ASSIGNED TASK:
In the records that follow, the lines from the one containing "else j))) ∧" to the one containing "exec (.ingestToken die t) s = .next s)", inclusive, are to be given again exactly.

DATA LISTING:
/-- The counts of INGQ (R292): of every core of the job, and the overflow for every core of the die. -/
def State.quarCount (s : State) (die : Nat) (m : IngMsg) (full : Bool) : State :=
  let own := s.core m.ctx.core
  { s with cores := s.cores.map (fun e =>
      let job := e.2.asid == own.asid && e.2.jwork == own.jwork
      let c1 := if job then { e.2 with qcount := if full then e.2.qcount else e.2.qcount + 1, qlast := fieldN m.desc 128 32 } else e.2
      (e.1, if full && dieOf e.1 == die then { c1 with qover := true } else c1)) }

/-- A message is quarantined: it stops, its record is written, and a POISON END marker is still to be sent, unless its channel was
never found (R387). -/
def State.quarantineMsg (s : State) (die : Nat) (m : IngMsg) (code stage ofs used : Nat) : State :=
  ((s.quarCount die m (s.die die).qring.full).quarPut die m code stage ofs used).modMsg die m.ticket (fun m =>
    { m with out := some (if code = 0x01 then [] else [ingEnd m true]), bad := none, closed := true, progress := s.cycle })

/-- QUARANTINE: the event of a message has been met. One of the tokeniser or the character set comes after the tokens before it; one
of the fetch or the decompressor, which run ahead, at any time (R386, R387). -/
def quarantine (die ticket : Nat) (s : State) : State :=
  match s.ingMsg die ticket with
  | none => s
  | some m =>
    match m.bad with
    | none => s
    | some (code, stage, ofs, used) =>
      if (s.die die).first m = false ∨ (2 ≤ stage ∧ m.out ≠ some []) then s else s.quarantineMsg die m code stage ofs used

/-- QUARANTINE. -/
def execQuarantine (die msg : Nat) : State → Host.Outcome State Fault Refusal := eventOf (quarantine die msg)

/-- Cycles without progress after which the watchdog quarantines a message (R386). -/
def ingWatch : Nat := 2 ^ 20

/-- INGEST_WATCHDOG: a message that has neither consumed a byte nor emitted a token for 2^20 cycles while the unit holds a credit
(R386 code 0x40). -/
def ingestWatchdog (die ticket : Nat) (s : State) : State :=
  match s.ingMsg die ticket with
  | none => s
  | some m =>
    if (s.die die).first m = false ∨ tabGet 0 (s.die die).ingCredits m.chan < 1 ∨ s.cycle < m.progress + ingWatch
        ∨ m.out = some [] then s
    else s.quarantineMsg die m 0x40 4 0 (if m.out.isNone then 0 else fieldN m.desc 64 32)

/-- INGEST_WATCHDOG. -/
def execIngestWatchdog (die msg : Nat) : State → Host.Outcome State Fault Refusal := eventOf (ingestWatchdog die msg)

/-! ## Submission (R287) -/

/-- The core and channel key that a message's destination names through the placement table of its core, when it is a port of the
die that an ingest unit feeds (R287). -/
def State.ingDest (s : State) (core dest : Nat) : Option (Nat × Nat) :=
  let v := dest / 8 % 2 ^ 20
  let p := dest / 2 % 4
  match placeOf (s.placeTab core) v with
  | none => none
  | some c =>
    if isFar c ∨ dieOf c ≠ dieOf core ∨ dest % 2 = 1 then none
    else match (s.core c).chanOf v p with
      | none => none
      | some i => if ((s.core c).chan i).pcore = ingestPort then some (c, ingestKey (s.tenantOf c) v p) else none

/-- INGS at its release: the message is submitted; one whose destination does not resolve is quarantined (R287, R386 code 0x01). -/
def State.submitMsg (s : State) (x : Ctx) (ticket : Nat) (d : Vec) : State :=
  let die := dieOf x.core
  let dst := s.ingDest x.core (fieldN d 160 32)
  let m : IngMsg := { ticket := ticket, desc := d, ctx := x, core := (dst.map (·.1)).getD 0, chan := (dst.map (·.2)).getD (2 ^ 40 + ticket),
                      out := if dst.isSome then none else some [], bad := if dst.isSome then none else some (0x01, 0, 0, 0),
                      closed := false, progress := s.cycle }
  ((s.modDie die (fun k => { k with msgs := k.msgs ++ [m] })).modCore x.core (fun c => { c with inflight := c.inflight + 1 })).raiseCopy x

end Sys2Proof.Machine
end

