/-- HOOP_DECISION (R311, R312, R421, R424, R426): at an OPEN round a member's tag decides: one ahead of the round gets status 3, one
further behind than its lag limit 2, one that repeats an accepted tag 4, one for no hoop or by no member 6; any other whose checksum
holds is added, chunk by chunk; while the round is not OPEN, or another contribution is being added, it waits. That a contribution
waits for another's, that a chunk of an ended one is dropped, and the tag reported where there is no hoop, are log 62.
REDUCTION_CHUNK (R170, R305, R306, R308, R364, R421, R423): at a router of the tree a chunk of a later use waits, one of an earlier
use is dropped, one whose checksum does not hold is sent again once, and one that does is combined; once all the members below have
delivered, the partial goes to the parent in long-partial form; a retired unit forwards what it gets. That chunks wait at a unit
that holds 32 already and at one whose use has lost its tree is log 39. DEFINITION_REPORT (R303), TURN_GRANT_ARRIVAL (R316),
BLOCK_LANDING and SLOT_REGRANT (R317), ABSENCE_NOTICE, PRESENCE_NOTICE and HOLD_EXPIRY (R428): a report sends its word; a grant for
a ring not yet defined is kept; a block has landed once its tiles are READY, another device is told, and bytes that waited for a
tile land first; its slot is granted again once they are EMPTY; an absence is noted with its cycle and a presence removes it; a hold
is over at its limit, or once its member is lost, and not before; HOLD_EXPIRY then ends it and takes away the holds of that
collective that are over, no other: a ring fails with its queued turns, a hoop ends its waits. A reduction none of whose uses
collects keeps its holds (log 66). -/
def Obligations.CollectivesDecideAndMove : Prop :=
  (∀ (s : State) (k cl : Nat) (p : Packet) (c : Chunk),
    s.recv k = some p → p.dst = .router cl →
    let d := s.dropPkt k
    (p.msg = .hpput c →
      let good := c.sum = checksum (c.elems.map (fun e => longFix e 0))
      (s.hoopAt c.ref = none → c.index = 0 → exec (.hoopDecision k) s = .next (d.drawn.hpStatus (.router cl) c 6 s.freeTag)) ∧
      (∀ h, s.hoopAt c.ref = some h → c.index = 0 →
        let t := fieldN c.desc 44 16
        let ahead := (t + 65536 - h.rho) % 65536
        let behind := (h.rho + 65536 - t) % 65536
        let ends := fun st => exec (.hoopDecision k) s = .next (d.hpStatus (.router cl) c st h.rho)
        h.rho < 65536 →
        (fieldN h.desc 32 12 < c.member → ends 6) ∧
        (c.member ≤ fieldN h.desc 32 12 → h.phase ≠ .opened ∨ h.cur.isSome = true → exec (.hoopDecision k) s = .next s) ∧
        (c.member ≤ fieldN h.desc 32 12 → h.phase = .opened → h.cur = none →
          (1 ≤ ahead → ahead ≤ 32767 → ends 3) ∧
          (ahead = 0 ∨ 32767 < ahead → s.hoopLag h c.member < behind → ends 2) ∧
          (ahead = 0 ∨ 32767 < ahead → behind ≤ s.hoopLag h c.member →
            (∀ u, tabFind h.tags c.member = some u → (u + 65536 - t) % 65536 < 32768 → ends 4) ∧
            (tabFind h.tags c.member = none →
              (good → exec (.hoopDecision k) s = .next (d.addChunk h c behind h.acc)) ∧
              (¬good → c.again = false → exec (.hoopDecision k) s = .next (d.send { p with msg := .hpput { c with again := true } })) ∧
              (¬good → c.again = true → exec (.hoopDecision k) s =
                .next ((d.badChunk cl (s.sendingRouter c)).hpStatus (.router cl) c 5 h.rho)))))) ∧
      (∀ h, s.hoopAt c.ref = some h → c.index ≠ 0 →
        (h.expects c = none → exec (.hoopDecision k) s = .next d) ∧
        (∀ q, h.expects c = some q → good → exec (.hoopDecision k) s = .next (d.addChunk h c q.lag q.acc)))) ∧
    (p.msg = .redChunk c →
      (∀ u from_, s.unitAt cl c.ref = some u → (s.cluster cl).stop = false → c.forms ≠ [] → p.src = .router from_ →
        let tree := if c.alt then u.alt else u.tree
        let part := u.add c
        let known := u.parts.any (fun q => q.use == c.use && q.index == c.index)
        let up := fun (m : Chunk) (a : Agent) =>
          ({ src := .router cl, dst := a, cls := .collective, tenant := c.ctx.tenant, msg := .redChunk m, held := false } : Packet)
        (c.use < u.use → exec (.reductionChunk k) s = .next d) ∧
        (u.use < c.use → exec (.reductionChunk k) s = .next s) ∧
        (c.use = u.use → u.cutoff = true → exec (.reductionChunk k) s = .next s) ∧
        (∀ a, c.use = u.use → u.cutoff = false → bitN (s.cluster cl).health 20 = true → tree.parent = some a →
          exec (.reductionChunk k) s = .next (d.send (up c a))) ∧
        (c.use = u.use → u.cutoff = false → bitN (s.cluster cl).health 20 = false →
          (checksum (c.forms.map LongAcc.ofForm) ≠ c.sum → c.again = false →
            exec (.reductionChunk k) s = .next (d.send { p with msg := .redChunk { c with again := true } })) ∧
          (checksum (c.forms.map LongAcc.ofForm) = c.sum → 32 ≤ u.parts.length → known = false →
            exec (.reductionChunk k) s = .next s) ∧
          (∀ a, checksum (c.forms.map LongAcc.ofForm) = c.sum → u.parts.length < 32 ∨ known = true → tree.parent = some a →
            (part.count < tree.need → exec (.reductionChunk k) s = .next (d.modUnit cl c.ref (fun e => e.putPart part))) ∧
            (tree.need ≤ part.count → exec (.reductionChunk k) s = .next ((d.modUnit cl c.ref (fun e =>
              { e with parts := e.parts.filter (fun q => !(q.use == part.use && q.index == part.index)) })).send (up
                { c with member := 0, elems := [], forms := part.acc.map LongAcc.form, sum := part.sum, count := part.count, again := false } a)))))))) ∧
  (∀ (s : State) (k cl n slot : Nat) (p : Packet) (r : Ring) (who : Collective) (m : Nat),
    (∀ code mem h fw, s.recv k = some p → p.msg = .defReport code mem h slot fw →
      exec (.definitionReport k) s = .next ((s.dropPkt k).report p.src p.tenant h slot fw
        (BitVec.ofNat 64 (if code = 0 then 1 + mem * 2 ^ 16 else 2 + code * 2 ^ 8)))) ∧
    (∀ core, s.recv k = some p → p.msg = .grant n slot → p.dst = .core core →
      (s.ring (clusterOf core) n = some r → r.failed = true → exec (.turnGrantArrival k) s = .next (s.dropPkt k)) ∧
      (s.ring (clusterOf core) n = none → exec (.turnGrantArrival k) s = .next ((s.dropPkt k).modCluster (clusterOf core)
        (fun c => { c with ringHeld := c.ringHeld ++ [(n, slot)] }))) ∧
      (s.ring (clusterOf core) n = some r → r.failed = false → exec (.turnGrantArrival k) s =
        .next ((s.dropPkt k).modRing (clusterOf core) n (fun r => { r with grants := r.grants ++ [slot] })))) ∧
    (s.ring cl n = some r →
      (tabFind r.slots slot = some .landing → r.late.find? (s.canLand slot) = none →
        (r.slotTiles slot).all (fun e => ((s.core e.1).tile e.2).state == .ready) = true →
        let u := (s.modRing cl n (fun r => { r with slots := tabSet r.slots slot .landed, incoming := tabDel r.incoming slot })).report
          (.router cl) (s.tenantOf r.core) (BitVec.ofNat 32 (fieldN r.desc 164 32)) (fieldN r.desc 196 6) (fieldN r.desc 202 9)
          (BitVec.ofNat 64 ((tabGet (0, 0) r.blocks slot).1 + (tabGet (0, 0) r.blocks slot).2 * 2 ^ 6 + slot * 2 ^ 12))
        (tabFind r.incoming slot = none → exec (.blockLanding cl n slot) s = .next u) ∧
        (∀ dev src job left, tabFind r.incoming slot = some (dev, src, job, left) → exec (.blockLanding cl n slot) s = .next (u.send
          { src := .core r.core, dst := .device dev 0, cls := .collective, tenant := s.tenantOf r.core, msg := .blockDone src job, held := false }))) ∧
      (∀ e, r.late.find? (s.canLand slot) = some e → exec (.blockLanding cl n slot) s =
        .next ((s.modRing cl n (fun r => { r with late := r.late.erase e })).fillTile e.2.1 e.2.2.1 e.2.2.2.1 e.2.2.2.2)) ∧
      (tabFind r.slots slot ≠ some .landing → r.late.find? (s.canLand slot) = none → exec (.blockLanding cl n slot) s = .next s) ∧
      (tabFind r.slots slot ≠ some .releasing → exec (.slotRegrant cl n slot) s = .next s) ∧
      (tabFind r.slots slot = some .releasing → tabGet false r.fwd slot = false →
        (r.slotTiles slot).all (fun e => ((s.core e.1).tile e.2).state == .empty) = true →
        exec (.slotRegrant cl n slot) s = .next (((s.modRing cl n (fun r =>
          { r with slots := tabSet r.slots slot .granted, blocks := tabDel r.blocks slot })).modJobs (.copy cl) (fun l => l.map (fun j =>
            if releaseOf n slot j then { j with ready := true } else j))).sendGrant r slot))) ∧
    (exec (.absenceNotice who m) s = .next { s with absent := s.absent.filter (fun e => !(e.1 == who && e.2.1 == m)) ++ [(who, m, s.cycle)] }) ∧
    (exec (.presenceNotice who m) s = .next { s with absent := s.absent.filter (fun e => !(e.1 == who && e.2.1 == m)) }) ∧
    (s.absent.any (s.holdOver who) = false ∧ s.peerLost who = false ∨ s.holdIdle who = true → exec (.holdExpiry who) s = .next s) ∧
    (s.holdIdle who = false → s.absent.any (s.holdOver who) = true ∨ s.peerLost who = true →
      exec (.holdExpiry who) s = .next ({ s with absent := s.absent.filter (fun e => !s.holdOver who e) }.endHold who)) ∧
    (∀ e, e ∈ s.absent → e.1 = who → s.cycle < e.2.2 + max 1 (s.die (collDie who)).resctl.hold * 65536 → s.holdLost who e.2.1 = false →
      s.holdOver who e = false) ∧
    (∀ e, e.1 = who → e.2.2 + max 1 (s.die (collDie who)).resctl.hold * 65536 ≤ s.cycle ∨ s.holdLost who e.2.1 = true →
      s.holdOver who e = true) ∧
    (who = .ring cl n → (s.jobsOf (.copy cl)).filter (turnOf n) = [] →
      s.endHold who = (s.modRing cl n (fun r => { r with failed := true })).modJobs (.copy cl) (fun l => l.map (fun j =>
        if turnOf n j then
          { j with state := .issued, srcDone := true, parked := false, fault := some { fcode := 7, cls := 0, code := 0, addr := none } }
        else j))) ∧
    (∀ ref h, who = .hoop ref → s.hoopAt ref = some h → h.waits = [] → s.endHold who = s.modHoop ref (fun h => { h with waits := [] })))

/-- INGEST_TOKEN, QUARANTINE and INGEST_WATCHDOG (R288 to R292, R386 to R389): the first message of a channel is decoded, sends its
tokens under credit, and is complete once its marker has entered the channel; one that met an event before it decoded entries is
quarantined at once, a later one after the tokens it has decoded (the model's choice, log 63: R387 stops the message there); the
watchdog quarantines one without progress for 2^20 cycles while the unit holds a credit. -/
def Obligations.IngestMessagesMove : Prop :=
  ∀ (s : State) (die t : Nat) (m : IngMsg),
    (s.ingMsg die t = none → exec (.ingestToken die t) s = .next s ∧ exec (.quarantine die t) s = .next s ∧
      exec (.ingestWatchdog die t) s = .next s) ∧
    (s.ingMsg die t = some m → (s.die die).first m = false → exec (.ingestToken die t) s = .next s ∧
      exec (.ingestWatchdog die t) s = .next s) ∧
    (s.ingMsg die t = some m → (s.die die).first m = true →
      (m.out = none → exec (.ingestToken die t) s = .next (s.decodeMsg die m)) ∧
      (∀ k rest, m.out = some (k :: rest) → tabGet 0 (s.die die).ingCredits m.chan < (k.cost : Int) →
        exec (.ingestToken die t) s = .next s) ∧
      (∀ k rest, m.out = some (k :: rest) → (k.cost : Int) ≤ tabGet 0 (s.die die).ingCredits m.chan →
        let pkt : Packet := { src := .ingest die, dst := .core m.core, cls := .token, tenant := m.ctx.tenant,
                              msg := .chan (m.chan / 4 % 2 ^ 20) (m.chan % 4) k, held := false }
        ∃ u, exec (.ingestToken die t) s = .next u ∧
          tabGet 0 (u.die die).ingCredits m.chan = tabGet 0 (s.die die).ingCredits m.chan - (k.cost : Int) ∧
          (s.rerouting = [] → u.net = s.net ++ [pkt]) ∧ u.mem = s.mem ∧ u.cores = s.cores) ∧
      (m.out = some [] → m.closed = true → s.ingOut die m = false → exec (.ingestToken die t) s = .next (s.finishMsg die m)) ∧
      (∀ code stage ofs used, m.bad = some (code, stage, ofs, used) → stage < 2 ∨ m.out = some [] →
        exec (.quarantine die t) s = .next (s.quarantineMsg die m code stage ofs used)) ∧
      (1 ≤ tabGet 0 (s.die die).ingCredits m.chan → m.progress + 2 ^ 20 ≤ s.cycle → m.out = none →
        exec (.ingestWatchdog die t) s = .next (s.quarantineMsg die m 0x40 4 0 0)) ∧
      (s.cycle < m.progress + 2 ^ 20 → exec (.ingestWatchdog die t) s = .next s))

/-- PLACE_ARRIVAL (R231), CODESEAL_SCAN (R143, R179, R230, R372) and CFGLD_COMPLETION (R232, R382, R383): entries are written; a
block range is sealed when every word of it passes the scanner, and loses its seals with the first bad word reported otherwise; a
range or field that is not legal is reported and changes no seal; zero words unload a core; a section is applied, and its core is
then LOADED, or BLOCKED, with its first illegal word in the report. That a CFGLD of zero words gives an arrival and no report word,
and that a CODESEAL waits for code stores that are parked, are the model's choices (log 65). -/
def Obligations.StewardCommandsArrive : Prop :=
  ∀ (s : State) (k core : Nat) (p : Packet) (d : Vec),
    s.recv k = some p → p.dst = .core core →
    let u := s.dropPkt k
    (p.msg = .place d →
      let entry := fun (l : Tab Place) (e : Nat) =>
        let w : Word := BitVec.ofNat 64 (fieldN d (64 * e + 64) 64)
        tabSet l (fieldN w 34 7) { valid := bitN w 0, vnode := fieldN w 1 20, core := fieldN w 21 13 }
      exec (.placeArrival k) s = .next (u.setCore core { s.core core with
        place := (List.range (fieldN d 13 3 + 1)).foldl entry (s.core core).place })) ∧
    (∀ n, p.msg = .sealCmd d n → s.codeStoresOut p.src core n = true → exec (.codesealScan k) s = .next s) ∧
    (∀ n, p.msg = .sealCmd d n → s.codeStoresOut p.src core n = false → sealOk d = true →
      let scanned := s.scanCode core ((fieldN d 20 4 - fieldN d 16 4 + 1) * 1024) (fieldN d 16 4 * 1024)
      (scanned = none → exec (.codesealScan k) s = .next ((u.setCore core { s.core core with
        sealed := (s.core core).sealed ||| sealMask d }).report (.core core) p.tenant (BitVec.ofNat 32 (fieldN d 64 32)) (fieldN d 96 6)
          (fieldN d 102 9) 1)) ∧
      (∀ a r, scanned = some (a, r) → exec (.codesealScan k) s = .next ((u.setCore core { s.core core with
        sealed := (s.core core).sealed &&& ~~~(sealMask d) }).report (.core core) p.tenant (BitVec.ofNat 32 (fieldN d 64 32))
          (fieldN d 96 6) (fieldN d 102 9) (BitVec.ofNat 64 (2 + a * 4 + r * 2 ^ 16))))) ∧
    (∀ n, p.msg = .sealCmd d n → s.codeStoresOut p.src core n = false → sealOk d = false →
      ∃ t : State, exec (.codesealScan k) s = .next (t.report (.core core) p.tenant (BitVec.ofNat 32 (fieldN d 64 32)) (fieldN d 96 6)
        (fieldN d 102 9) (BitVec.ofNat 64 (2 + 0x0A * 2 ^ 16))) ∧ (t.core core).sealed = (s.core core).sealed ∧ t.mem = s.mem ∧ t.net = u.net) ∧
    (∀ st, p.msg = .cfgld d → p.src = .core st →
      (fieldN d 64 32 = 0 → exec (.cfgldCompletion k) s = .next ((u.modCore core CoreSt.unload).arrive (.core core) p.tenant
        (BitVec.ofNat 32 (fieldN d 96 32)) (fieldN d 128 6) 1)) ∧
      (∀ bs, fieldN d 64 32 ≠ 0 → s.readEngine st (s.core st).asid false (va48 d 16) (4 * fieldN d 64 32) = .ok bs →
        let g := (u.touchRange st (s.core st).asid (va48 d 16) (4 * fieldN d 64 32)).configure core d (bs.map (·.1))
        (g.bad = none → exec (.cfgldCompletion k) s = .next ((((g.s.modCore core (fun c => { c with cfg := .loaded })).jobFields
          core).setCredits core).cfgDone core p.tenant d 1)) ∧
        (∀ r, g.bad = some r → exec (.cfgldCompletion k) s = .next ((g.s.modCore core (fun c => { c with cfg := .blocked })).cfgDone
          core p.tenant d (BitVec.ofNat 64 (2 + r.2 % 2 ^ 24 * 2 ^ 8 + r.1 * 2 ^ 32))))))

OUTPUT:
        else j))) ∧
    (∀ ref h, who = .hoop ref → s.hoopAt ref = some h → h.waits = [] → s.endHold who = s.modHoop ref (fun h => { h with waits := [] })))

/-- INGEST_TOKEN, QUARANTINE and INGEST_WATCHDOG (R288 to R292, R386 to R389): the first message of a channel is decoded, sends its
tokens under credit, and is complete once its marker has entered the channel; one that met an event before it decoded entries is
quarantined at once, a later one after the tokens it has decoded (the model's choice, log 63: R387 stops the message there); the
watchdog quarantines one without progress for 2^20 cycles while the unit holds a credit. -/
def Obligations.IngestMessagesMove : Prop :=
  ∀ (s : State) (die t : Nat) (m : IngMsg),
    (s.ingMsg die t = none → exec (.ingestToken die t) s = .next s ∧ exec (.quarantine die t) s = .next s ∧
      exec (.ingestWatchdog die t) s = .next s) ∧
    (s.ingMsg die t = some m → (s.die die).first m = false → exec (.ingestToken die t) s = .next s ∧
      exec (.ingestWatchdog die t) s = .next s) ∧
    (s.ingMsg die t = some m → (s.die die).first m = true →
      (m.out = none → exec (.ingestToken die t) s = .next (s.decodeMsg die m)) ∧
      (∀ k rest, m.out = some (k :: rest) → tabGet 0 (s.die die).ingCredits m.chan < (k.cost : Int) →
        exec (.ingestToken die t) s = .next s) ∧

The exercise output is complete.